## EXERCISE AIM:
All the records below must be returned exactly as they stand.

*** Opening of EXERCISE INPUT ***

-- ==== Sys2Proof/Laws/ProtectLaws.lean ====
section
/-! SUPPORT. What the protection unit leave as it is: for each operation, every field of State it cannot change. -/

namespace Sys2Proof.Machine

@[simp] theorem tellAdded_keeps (k : Trip) (s : State) :
    (tellAdded k s).pending = s.pending ∧ (tellAdded k s).run = s.run ∧ (tellAdded k s).config = s.config ∧
    (tellAdded k s).store = s.store ∧ (tellAdded k s).second = s.second ∧ (tellAdded k s).freeUses = s.freeUses ∧
    (tellAdded k s).link = s.link ∧ (tellAdded k s).od.power = s.od.power ∧
    (tellAdded k s).od.restartPending = s.od.restartPending ∧ (tellAdded k s).od.cycle = s.od.cycle ∧
    (tellAdded k s).od.cycleTimer = s.od.cycleTimer ∧ (tellAdded k s).od.eventsTimer = s.od.eventsTimer ∧
    (tellAdded k s).od.diagTimer = s.od.diagTimer ∧ (tellAdded k s).ssu.peers = s.ssu.peers ∧
    (tellAdded k s).ssu.claim = s.ssu.claim ∧ (tellAdded k s).ssu.announced = s.ssu.announced ∧
    (tellAdded k s).ssu.raise = s.ssu.raise ∧ (tellAdded k s).ssu.lastA = s.ssu.lastA ∧
    (tellAdded k s).ssu.lastW = s.ssu.lastW ∧ (tellAdded k s).ssu.lastFo = s.ssu.lastFo ∧
    (tellAdded k s).ssu.contention = s.ssu.contention ∧ (tellAdded k s).ssu.listenIn = s.ssu.listenIn ∧
    (tellAdded k s).ssu.period = s.ssu.period ∧ (tellAdded k s).lpd.drive = s.lpd.drive ∧
    (tellAdded k s).lpd.half = s.lpd.half ∧ (tellAdded k s).lpd.pool = s.lpd.pool ∧
    (tellAdded k s).lpd.shed = s.lpd.shed ∧ (tellAdded k s).lpd.gates = s.lpd.gates ∧
    (tellAdded k s).lpd.sinceCrossing = s.lpd.sinceCrossing ∧ (tellAdded k s).mu = s.mu ∧
    (tellAdded k s).sgc.user = s.sgc.user ∧ (tellAdded k s).sgc.derate = s.sgc.derate ∧
    (tellAdded k s).sdu.account = s.sdu.account ∧ (tellAdded k s).sdu.hardness = s.sdu.hardness ∧
    (tellAdded k s).sdu.mark = s.sdu.mark ∧ (tellAdded k s).sdu.phase = s.sdu.phase ∧
    (tellAdded k s).sdu.lockingFrom = s.sdu.lockingFrom ∧ (tellAdded k s).sdu.soakCount = s.sdu.soakCount ∧
    (tellAdded k s).sdu.rinseCycle = s.sdu.rinseCycle ∧ (tellAdded k s).sdu.rinseStep = s.sdu.rinseStep ∧
    (tellAdded k s).sdu.heatingTime = s.sdu.heatingTime ∧ (tellAdded k s).sdu.drained = s.sdu.drained ∧
    (tellAdded k s).sdu.retry = s.sdu.retry ∧ (tellAdded k s).sdu.failures = s.sdu.failures ∧
    (tellAdded k s).re.slotA = s.re.slotA ∧ (tellAdded k s).re.slotB = s.re.slotB ∧
    (tellAdded k s).re.running = s.re.running ∧ (tellAdded k s).re.queued = s.re.queued ∧
    (tellAdded k s).re.context = s.re.context ∧ (tellAdded k s).re.repeats = s.re.repeats ∧
    (tellAdded k s).pu = s.pu := by
  unfold tellAdded; (repeat' split) <;> simp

*** Close of EXERCISE INPUT ***

## YOUR SOLUTION:
-- ==== Sys2Proof/Laws/ProtectLaws.lean ====
section
/-! SUPPORT. What the protection unit leave as it is: for each operation, every field of State it cannot change. -/

namespace Sys2Proof.Machine

@[simp] theorem tellAdded_keeps (k : Trip) (s : State) :
    (tellAdded k s).pending = s.pending ∧ (tellAdded k s).run = s.run ∧ (tellAdded k s).config = s.config ∧
    (tellAdded k s).store = s.store ∧ (tellAdded k s).second = s.second ∧ (tellAdded k s).freeUses = s.freeUses ∧
    (tellAdded k s).link = s.link ∧ (tellAdded k s).od.power = s.od.power ∧
    (tellAdded k s).od.restartPending = s.od.restartPending ∧ (tellAdded k s).od.cycle = s.od.cycle ∧
    (tellAdded k s).od.cycleTimer = s.od.cycleTimer ∧ (tellAdded k s).od.eventsTimer = s.od.eventsTimer ∧
    (tellAdded k s).od.diagTimer = s.od.diagTimer ∧ (tellAdded k s).ssu.peers = s.ssu.peers ∧
    (tellAdded k s).ssu.claim = s.ssu.claim ∧ (tellAdded k s).ssu.announced = s.ssu.announced ∧
    (tellAdded k s).ssu.raise = s.ssu.raise ∧ (tellAdded k s).ssu.lastA = s.ssu.lastA ∧
    (tellAdded k s).ssu.lastW = s.ssu.lastW ∧ (tellAdded k s).ssu.lastFo = s.ssu.lastFo ∧
    (tellAdded k s).ssu.contention = s.ssu.contention ∧ (tellAdded k s).ssu.listenIn = s.ssu.listenIn ∧
    (tellAdded k s).ssu.period = s.ssu.period ∧ (tellAdded k s).lpd.drive = s.lpd.drive ∧
    (tellAdded k s).lpd.half = s.lpd.half ∧ (tellAdded k s).lpd.pool = s.lpd.pool ∧
    (tellAdded k s).lpd.shed = s.lpd.shed ∧ (tellAdded k s).lpd.gates = s.lpd.gates ∧
    (tellAdded k s).lpd.sinceCrossing = s.lpd.sinceCrossing ∧ (tellAdded k s).mu = s.mu ∧
    (tellAdded k s).sgc.user = s.sgc.user ∧ (tellAdded k s).sgc.derate = s.sgc.derate ∧
    (tellAdded k s).sdu.account = s.sdu.account ∧ (tellAdded k s).sdu.hardness = s.sdu.hardness ∧
    (tellAdded k s).sdu.mark = s.sdu.mark ∧ (tellAdded k s).sdu.phase = s.sdu.phase ∧
    (tellAdded k s).sdu.lockingFrom = s.sdu.lockingFrom ∧ (tellAdded k s).sdu.soakCount = s.sdu.soakCount ∧
    (tellAdded k s).sdu.rinseCycle = s.sdu.rinseCycle ∧ (tellAdded k s).sdu.rinseStep = s.sdu.rinseStep ∧
    (tellAdded k s).sdu.heatingTime = s.sdu.heatingTime ∧ (tellAdded k s).sdu.drained = s.sdu.drained ∧
    (tellAdded k s).sdu.retry = s.sdu.retry ∧ (tellAdded k s).sdu.failures = s.sdu.failures ∧
    (tellAdded k s).re.slotA = s.re.slotA ∧ (tellAdded k s).re.slotB = s.re.slotB ∧
    (tellAdded k s).re.running = s.re.running ∧ (tellAdded k s).re.queued = s.re.queued ∧
    (tellAdded k s).re.context = s.re.context ∧ (tellAdded k s).re.repeats = s.re.repeats ∧
    (tellAdded k s).pu = s.pu := by
  unfold tellAdded; (repeat' split) <;> simp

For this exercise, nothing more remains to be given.